One of the core designs of Nu is the pipeline, a design idea that traces its roots back decades to some of the original philosophy behind Unix. Just as Nu extends from the single string data type of Unix, Nu also extends the idea of the pipeline to include more than just text.

Basics

A pipeline is composed of three parts: the input, the filter, and the output.

open Cargo.toml | update workspace.dependencies.base64 0.24.2 | save Cargo_new.toml

The first command, open Cargo.toml, is an input (sometimes also called a "source" or "producer"). This creates or loads data and feeds it into a pipeline. It's from input that pipelines have values to work with. Commands like ls are also inputs, as they take data from the filesystem and send it through the pipelines so that it can be used.

The second command, update workspace.dependencies.base64 0.24.2, is a filter. Filters take the data they are given and often do something with it.
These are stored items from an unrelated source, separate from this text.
-- ==== Sys2Proof/Machine/Sequencer.lean ====
section
/-!
DEFINITION. The sequencer (R32 to R58): the table and its commit check, slots, the fetch and firing of entries,
deadline monitors as they expire, reserve windows as they end, and the entry actions that act at once.
-/
namespace Sys2Proof.Machine

/-! ## Entries (R35 to R37) -/

/-- Word k of an entry. -/
def ew (w : List W16) (k : Nat) : Nat := (w.getD k 0).toNat

def eKind (w : List W16) : Nat := bits (ew w 0) 15 12
def eLap (w : List W16) : Nat := bits (ew w 0) 11 9
def ePlace (w : List W16) : Nat := bits (ew w 0) 8 0
def eSlot (w : List W16) : Nat := bits (ew w 1) 11 0
def eOffset (w : List W16) : Nat := ew w 2 + 65536 * bits (ew w 3) 4 0
def eBudget (w : List W16) : Nat := ew w 4
def eArg (w : List W16) (k : Nat) : Nat := ew w (5 + k)

/-- The eight words of table entry i. -/
def State.entry (s : State) (i : Nat) : List W16 := (List.range 8).map fun k => cellsGet zeroWord s.seq.table (8 * i + k)

/-- Registers of lap n. -/
def State.lapBase (s : State) (n : Nat) : Nat := s.rd (A.SEQ_LAP_BASE n) 12 0
def State.lapCount (s : State) (n : Nat) : Nat := s.rd (A.SEQ_LAP_COUNT n) 13 0
def State.lapOn (s : State) (n : Nat) : Bool := s.flag (A.SEQ_LAP_CFG n) 15
def State.lapLen (s : State) (n : Nat) : Nat := s.rd (A.SEQ_LAP_CFG n) 11 0 + 1
def State.lapOrigin (s : State) (n : Nat) : Nat := s.rdw (A.SEQ_LAP_ORIGIN n) 3 % 2 ^ 40

/-- Entries of the enabled laps that lie in the table, with their lap, in table order within each lap. -/
def State.lapEntries (s : State) (n : Nat) : List (Nat × List W16) :=
  if s.lapOn n then
    ((List.range (s.lapCount n)).map fun j => s.lapBase n + j).filter (· < 8192) |>.map fun i => (i, s.entry i)
  else []

/-- A lap is active: enabled, with entries. -/
def State.activeLaps (s : State) : List Nat := (List.range 8).filter fun n => s.lapOn n && 0 < s.lapCount n

/-! ## The commit check (R39) -/

/-- No reserved value and no nonzero reserved bit in the arguments (R37). -/
def argsOk (w : List W16) : Bool :=
  let a := eArg w 0
  let b := eArg w 1
  let c := eArg w 2
  match eKind w with
  | 1 =>
    let op := bits a 15 13
    op ≤ 5 && (op ≤ 1 || bits a 11 8 = 0) && bits b 15 10 = 0 && bits c 15 10 = 0
      && (if bit a 12 then bits b 7 0 = 0 else bits b 9 8 = 0)
  | 2 => bits b 15 11 = 0 && !bit b 7 && !(bit b 3 && bits b 2 0 = bits b 6 4) && c < 12288
  | 3 => a < 64 && b = 0 && c = 0
  | 4 => a < 64 && bits a 5 4 ≠ 3 && (bits a 3 0 = 8 || (b = 0 && c = 0))
  | 5 => a ≤ 4 && b = 0 && c = 0
  | 6 => a < 8 && b = 0 && c = 0
  | 7 => a < 8
  | 8 => a ≤ 3 && b = 0 && c = 0
  | 9 => a < 32 && b = 0 && c = 0
  | 10 => a < 256 && bits b 15 7 = 0 && !bit b 3 && bits b 6 4 ≤ 4 && c = 0
  | _ => true

/-- BUDGET is 0 where R36 requires it, and a calibration gap is at least 180 µs (check 12). -/
def budgetOk (w : List W16) : Bool :=
  match eKind w with
  | 3 | 7 | 9 => eBudget w = 0
  | 8 => if eArg w 0 = 1 ∨ eArg w 0 = 2 then 180 ≤ eBudget w else eBudget w = 0
  | _ => true

/-- A DOMAIN entry that moves domain d out of the on state, or to off. -/
def leavesOn (w : List W16) (d : Nat) : Bool := eKind w = 4 && bits (eArg w 0) 3 0 = d && bits (eArg w 0) 5 4 ≠ 2
def goesOff (w : List W16) (d : Nat) : Bool := eKind w = 4 && bits (eArg w 0) 3 0 = d && bits (eArg w 0) 5 4 = 0

/-- Two entries of a lap share one instant. -/
def sameInstant (v w : List W16) : Bool := eSlot v = eSlot w && eOffset v = eOffset w

/-- The table index at which a check that concerns entries fails for an entry of lap n, with the lap's entries. -/
def State.entryFails (s : State) (code n : Nat) (all : List (Nat × List W16)) (e : Nat × List W16) : Bool :=
  let w := e.2
  match code with
  | 1 => eKind w = 0 || 10 < eKind w
  | 2 => !(bits (ew w 1) 15 12 = 0 && bits (ew w 3) 15 5 = 0 && eLap w = n && argsOk w)
  | 3 => all.any fun p => p.1 + 1 = e.1 && (eSlot w < eSlot p.2 || (eSlot w = eSlot p.2 && eOffset w < eOffset p.2))
  | 4 => !(eSlot w < s.lapLen n && eOffset w < s.slotLen)
  | 6 => ePlace w = 0
  | 7 => (List.range 9).any fun k => bit (ePlace w) k
      && 4 ≤ (all.filter fun p => p.1 < e.1 && sameInstant p.2 w && bit (ePlace p.2) k).length
  | 8 => leavesOn w 10 && (all.any (fun p => e.1 < p.1 && sameInstant p.2 w)
      || !all.any fun p => p.1 < e.1 && eKind p.2 = 7 && eSlot p.2 = eSlot w)
  | 10 => eKind w = 1 && !((all.any fun p => eKind p.2 = 1 && bits (eArg p.2 0) 15 13 = 4)
      && all.any fun p => eKind p.2 = 1 && bits (eArg p.2 0) 15 13 = 5)
  | 12 => !budgetOk w
  | 13 => goesOff w 8 || goesOff w 10 || goesOff w 11
  | _ => false

/-- First entry in table order that fails a check, or for a check on the laps or the table the index that stands for
it (log entry 16): a lap's BASE or the first entry shared by two laps, and 0. -/
def State.checkFails (s : State) (code : Nat) : Option Nat :=
  let laps := s.activeLaps
  let least (l : List Nat) : Option Nat := l.foldl (fun m i => match m with
    | some x => some (min x i)
    | none => some i) none
  match code with
  | 5 => least ((laps.filter fun n => 8192 < s.lapBase n + s.lapCount n).map s.lapBase
      ++ (laps.map fun n => (laps.filter fun m => n < m && s.lapBase n < s.lapBase m + s.lapCount m
            && s.lapBase m < s.lapBase n + s.lapCount n).map fun m => max (s.lapBase n) (s.lapBase m)).flatten)
  | 9 => if laps.any fun n => (s.lapEntries n).any fun e => eKind e.2 = 8 && eArg e.2 0 = 0 then none else some 0
  | 11 =>
    let l := s.rdw A.SEQ_SLOTLEN 2 % 2 ^ 21
    if 64000 ≤ l && l ≤ 1280000 then none else some 0
  | c => least ((laps.map fun n =>
      let all := s.lapEntries n
      (all.filter (s.entryFails c n all)).map (·.1)).flatten)

/-- The first failing check in order, with its entry. -/
def State.commitFailure (s : State) : Option (Nat × Nat) :=
  (List.range' 1 13).findSome? fun c => (s.checkFails c).map fun i => (c, i)

/-- Cursor of lap n at a moment: the first entry whose instant is still to come, and the lap occurrence. -/
def State.lapStart (s : State) (n : Nat) : Nat × Nat :=
  let asn := s.asnAt s.now
  let o := s.lapOrigin n
  if s.now < s.rdw A.SEQ_EPOCH 4 ∨ asn < o then (0, 0)
  else
    let occ := (asn - o) / s.lapLen n
    let next := (s.lapEntries n).findIdx fun e => s.now < s.slotStart (o + occ * s.lapLen n + eSlot e.2) + eOffset e.2
    if next < s.lapCount n then (next, occ) else (0, occ + 1)

/-- Placement and degraded operation as the order of retirement gives them (R56 to R58). -/
def State.placement (s : State) : Nat := match s.retOrder.head? with
  | some k => k.val + 1
  | none => 0

/-- The RWL registers of PD15 as the AON store of R273 takes them. -/
def State.rwlStore (s : State) : Cells :=
  s.regs.filter fun c => (A.WFL_RXBASE ≤ c.1 && c.1 < A.WFL_RXBASE + 2) || (A.WFL_RSPBASE ≤ c.1 && c.1 < A.WFL_RSPBASE + 2)

/-- COMMIT_CHECK_COMPLETE (R39): the check passes and the laps run from their origins, or is refused with INDEX and
CODE. Entries whose instants have passed do not fire. DESIGN CHOICE: a passing check leaves `SEQ_ERR` and `SEQ_ERRCODE` of
an earlier refusal; the manual does not say that it clears them (log entry 104). -/
def commitCheckCompleteEffect (s : State) : State :=
  if !s.on 10 || s.rd A.SEQ_STAT 11 10 ≠ 1 then s
  else match s.commitFailure with
    | some (c, i) => ((((s.wr A.SEQ_STAT 11 10 0).wr A.SEQ_STAT 3 2 2).wr A.SEQ_ERR 12 0 i).wr A.SEQ_ERRCODE 3 0 c)
    | none =>
      let s := (((s.wr A.SEQ_STAT 11 10 2).wr A.SEQ_STAT 3 2 1).wr A.SEQ_STAT 9 6 s.placement).setFlag A.SEQ_STAT 5
        (2 ≤ s.retOrder.length)
      { s with
        wflStore := some s.rwlStore
        seq := { s.seq with
          cursor := Vector.ofFn fun (n : Fin 8) => s.lapStart n.val
          fetched := [], lastCount := 0, placeNext := none, degradedNext := none } }

/-! ## Register actions -/

/-- A write to `SEQ_CTRL` (R39, R40, R53): bit 0 COMMIT, 1 RELEASE, 2 CLRCNT, 3 POP. -/
def State.seqCtrl (s : State) (v : Nat) : State :=
  let s := if bit v 3 then
      match s.seq.log with
      | [] => s
      | _ :: t => ({ s with seq := { s.seq with log := t } }).wr A.SEQ_BRLOGSTAT 4 0 t.length
    else s
  let s := if bit v 2 then (List.range 16).foldl (fun s k => s.setWord (A.SEQ_BRCNT k) 0) s else s
  let s := if bit v 1 && s.rd A.SEQ_STAT 11 10 = 2 then s.wr A.SEQ_STAT 11 10 3 else s
  if bit v 0 && s.rd A.SEQ_STAT 11 10 = 0 then s.wr A.SEQ_STAT 11 10 1 else s

/-- `SEQ_TBLADDR` after an access to `SEQ_TBLDATA`. -/
def State.tblNext (s : State) : State := s.setWord A.SEQ_TBLADDR (s.word A.SEQ_TBLADDR + 1)

/-- A table word written at `SEQ_TBLADDR`; the caller has judged the RWL lock. -/
def State.tblWrite (s : State) (v : W16) : State :=
  { s with seq := { s.seq with table := cellsPut zeroWord s.seq.table (s.word A.SEQ_TBLADDR).toNat v } }

/-- The table word at `SEQ_TBLADDR`. -/
def State.tblRead (s : State) : W16 := cellsGet zeroWord s.seq.table (s.word A.SEQ_TBLADDR).toNat

/-- `SEQ_BRLOG0` to `SEQ_BRLOG3` as they read: the head record, or 0. -/
def State.seqView (s : State) (a : Nat) : Option W16 :=
  if A.SEQ_BRLOG0 ≤ a ∧ a ≤ A.SEQ_BRLOG3 then
    some (match s.seq.log with
      | [] => 0
      | r :: _ => r.getD (a - A.SEQ_BRLOG0) 0)
  else none

/-! ## Slots (R33, R40, R56, R58, R68, R85) -/

/-- The sequencer stops: no entry fires until a new commit, and the RWL fields and the store of R273 are free. -/
def State.sheetStops (s : State) : State :=
  { (s.wr A.SEQ_STAT 11 10 0) with
    wflStore := none, seq := { s.seq with fetched := [], deferred := [] } }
They may change it (as with the update command in our example), or they may perform other operations, like logging, as the values pass through.

The last command, save Cargo_new.toml, is an output (sometimes called a "sink"). An output takes input from the pipeline and does some final operation on it. In our example, we save what comes through the pipeline to a file as the final step. Other types of output commands may take the values and view them for the user.

The $in variable will collect the pipeline into a value for you, allowing you to access the whole stream as a parameter:

[1 2 3] | $in.1 * $in.2
# => 6

Multi-line pipelines

If a pipeline is getting a bit long for one line, you can enclose it within parentheses ():

let year = (
    "01/22/2021" |
    parse "{month}/{day}/{year}" |
    get year
)

Semicolons

Take this example:

line1; line2 | line3

Here, semicolons are used in conjunction with pipelines. When a semicolon is used, no output data is produced to be piped. As such, the $in variable will not work when used immediately after the semicolon.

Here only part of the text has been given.